**DIRECTIONS FOR THIS TASK:** Repeat exactly, and only, the lines of the entries below from the one with "pop : ∀ s q, P" through the one with "theorem tellWev (b", both ends included.
|---|
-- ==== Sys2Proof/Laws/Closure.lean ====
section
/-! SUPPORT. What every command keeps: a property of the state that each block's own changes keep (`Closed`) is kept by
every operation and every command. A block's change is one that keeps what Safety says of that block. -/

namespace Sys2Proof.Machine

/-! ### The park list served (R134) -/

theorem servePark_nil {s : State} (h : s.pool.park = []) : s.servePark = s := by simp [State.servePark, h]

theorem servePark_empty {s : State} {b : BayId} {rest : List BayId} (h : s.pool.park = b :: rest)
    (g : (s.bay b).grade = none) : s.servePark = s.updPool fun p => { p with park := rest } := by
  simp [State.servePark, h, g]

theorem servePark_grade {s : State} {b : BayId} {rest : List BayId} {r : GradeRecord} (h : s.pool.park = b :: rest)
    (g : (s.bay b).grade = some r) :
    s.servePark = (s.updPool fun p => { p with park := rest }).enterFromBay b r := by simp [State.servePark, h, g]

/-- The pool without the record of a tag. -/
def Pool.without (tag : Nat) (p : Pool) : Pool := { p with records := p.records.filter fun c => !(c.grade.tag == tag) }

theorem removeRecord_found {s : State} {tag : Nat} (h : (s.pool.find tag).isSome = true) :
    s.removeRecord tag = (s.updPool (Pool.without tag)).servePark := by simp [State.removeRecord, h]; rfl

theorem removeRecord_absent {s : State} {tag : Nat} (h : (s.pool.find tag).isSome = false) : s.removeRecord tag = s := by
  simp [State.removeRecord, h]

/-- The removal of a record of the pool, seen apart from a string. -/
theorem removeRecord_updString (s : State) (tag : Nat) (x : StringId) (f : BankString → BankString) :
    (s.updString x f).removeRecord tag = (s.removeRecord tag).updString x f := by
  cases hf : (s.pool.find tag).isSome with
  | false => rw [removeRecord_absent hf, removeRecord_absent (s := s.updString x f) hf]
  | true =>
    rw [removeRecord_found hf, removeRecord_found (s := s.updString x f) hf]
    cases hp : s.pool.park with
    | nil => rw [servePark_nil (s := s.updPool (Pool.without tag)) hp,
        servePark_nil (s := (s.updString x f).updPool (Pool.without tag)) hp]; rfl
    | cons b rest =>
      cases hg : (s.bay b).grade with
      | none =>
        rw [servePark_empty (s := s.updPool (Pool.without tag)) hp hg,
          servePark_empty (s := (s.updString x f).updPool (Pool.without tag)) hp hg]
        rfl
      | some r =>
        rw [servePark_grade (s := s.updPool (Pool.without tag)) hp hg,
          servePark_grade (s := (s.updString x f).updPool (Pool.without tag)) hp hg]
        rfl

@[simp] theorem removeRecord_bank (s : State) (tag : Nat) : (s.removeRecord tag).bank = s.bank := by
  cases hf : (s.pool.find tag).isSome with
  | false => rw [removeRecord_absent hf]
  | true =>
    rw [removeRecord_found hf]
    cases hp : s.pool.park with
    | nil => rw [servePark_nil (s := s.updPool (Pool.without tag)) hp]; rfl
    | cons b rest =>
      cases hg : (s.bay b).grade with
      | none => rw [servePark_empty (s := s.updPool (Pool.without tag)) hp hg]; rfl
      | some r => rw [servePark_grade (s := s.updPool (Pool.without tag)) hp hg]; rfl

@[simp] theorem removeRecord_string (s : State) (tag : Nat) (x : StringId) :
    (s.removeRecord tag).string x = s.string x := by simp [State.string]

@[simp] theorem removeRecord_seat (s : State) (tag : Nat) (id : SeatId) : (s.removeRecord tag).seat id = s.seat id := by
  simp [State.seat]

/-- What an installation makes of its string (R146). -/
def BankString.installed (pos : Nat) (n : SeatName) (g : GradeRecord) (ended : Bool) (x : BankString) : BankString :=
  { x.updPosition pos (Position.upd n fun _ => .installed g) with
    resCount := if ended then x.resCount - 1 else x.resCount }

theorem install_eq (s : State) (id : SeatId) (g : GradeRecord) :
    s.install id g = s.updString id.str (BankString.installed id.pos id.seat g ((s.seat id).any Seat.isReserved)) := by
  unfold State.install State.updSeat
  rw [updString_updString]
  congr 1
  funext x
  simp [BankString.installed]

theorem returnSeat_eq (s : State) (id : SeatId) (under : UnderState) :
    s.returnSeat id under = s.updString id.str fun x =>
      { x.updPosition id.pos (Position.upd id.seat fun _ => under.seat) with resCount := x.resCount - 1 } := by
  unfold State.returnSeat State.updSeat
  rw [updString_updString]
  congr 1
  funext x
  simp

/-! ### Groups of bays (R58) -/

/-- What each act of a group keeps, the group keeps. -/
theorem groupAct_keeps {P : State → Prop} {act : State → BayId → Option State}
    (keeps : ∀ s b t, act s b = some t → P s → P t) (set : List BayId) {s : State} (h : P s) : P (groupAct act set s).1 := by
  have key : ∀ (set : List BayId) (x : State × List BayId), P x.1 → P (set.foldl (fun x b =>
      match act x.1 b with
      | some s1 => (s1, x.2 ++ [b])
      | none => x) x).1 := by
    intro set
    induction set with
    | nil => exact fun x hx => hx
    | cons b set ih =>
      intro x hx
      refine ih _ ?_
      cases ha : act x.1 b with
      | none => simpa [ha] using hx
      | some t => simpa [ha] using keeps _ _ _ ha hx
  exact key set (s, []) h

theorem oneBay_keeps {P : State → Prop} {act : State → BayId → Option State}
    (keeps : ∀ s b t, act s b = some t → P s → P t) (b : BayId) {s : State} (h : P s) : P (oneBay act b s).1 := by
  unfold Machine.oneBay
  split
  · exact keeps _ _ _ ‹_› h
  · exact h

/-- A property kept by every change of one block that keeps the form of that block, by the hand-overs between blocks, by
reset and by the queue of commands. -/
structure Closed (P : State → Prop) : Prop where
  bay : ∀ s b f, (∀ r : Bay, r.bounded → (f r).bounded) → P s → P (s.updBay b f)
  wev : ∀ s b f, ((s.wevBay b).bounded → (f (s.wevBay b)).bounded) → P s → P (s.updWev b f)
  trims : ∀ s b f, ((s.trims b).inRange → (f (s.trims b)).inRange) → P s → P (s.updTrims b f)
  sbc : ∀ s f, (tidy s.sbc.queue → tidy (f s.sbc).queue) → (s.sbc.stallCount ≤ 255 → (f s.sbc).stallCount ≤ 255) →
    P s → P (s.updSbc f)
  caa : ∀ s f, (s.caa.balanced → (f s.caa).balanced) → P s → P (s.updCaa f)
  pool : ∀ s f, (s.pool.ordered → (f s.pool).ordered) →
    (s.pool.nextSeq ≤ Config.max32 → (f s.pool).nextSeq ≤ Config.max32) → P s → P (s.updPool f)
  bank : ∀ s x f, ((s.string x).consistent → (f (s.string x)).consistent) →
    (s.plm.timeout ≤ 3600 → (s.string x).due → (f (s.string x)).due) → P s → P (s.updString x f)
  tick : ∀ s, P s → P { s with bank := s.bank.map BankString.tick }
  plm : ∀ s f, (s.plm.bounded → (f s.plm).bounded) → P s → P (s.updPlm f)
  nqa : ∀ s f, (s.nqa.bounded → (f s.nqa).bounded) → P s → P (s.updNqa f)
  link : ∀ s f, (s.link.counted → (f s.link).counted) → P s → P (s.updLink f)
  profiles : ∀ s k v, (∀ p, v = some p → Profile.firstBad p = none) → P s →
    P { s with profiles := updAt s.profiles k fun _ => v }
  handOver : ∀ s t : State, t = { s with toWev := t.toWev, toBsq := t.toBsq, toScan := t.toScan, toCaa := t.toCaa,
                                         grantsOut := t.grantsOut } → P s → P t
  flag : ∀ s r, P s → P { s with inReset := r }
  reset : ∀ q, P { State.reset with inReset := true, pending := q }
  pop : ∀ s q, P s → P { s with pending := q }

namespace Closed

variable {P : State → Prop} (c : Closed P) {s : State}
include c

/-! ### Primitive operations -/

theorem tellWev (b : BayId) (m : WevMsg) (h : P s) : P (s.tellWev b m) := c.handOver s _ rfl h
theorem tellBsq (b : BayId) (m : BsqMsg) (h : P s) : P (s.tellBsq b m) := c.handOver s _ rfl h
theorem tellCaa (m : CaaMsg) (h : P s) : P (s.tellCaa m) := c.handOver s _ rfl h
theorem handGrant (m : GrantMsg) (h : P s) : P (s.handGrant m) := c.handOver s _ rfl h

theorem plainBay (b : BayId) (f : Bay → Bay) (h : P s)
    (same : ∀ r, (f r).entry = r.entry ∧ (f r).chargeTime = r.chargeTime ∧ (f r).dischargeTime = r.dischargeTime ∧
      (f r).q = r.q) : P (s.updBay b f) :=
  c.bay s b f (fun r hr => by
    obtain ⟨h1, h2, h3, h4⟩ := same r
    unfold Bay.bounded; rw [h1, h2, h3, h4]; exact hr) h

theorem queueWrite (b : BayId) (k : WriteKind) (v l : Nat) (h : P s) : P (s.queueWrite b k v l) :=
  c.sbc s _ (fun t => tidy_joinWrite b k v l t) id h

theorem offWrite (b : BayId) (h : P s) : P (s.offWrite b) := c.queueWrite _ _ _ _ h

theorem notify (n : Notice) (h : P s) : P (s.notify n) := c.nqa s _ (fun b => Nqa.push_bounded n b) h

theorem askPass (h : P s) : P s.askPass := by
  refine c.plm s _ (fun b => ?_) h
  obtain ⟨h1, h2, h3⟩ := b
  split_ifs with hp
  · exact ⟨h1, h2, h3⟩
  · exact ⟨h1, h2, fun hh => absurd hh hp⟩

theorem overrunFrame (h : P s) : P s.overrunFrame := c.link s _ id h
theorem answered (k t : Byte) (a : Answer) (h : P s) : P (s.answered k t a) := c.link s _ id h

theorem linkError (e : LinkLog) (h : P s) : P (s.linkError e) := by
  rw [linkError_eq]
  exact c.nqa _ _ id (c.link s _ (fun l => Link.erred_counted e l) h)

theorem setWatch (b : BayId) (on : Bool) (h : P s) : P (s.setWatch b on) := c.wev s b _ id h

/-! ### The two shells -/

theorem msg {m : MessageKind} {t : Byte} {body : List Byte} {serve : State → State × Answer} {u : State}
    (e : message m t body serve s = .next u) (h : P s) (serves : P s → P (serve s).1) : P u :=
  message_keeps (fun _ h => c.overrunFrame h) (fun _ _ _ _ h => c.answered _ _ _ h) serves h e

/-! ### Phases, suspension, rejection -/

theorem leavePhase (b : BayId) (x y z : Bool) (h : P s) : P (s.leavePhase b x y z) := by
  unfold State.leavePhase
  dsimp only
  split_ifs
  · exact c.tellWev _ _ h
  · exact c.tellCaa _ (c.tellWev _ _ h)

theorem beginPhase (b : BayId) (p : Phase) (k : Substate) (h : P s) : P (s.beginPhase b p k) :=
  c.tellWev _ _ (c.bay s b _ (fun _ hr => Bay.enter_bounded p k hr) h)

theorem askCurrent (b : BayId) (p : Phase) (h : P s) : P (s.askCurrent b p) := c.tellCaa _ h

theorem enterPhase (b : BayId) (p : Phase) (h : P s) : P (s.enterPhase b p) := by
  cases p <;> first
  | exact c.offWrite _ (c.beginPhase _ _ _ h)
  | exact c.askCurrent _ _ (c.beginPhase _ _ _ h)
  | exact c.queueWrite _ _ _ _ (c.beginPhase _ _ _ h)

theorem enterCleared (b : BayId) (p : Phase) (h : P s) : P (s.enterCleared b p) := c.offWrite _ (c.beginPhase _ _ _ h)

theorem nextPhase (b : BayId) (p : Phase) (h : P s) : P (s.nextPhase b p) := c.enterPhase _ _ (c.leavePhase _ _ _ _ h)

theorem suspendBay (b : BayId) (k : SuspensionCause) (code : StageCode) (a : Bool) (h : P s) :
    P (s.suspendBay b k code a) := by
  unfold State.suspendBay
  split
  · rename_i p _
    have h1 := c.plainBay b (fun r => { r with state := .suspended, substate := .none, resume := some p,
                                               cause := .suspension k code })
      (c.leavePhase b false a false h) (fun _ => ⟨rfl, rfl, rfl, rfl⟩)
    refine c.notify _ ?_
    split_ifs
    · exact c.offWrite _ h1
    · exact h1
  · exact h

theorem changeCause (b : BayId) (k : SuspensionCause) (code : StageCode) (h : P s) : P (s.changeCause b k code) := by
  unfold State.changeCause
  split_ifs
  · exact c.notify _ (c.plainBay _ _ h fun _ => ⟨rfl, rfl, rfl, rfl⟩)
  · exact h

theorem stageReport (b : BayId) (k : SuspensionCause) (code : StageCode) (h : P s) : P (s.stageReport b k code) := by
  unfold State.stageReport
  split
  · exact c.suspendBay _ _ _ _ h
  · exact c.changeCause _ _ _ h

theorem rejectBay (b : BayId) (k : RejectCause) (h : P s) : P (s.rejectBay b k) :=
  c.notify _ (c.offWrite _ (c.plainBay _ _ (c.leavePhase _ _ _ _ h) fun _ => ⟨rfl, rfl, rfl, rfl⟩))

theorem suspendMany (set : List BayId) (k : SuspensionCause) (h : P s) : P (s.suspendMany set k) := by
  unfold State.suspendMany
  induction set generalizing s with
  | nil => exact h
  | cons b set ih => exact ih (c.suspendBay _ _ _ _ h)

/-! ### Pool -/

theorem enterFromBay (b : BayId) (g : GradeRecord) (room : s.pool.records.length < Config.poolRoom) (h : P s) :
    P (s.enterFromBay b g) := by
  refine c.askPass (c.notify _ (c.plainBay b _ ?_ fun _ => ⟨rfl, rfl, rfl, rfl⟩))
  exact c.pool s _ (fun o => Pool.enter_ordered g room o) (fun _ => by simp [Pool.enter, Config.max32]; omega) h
|---|
**EXPECTED ANSWER:**
  pop : ∀ s q, P s → P { s with pending := q }

namespace Closed

variable {P : State → Prop} (c : Closed P) {s : State}
include c

/-! ### Primitive operations -/

theorem tellWev (b : BayId) (m : WevMsg) (h : P s) : P (s.tellWev b m) := c.handOver s _ rfl h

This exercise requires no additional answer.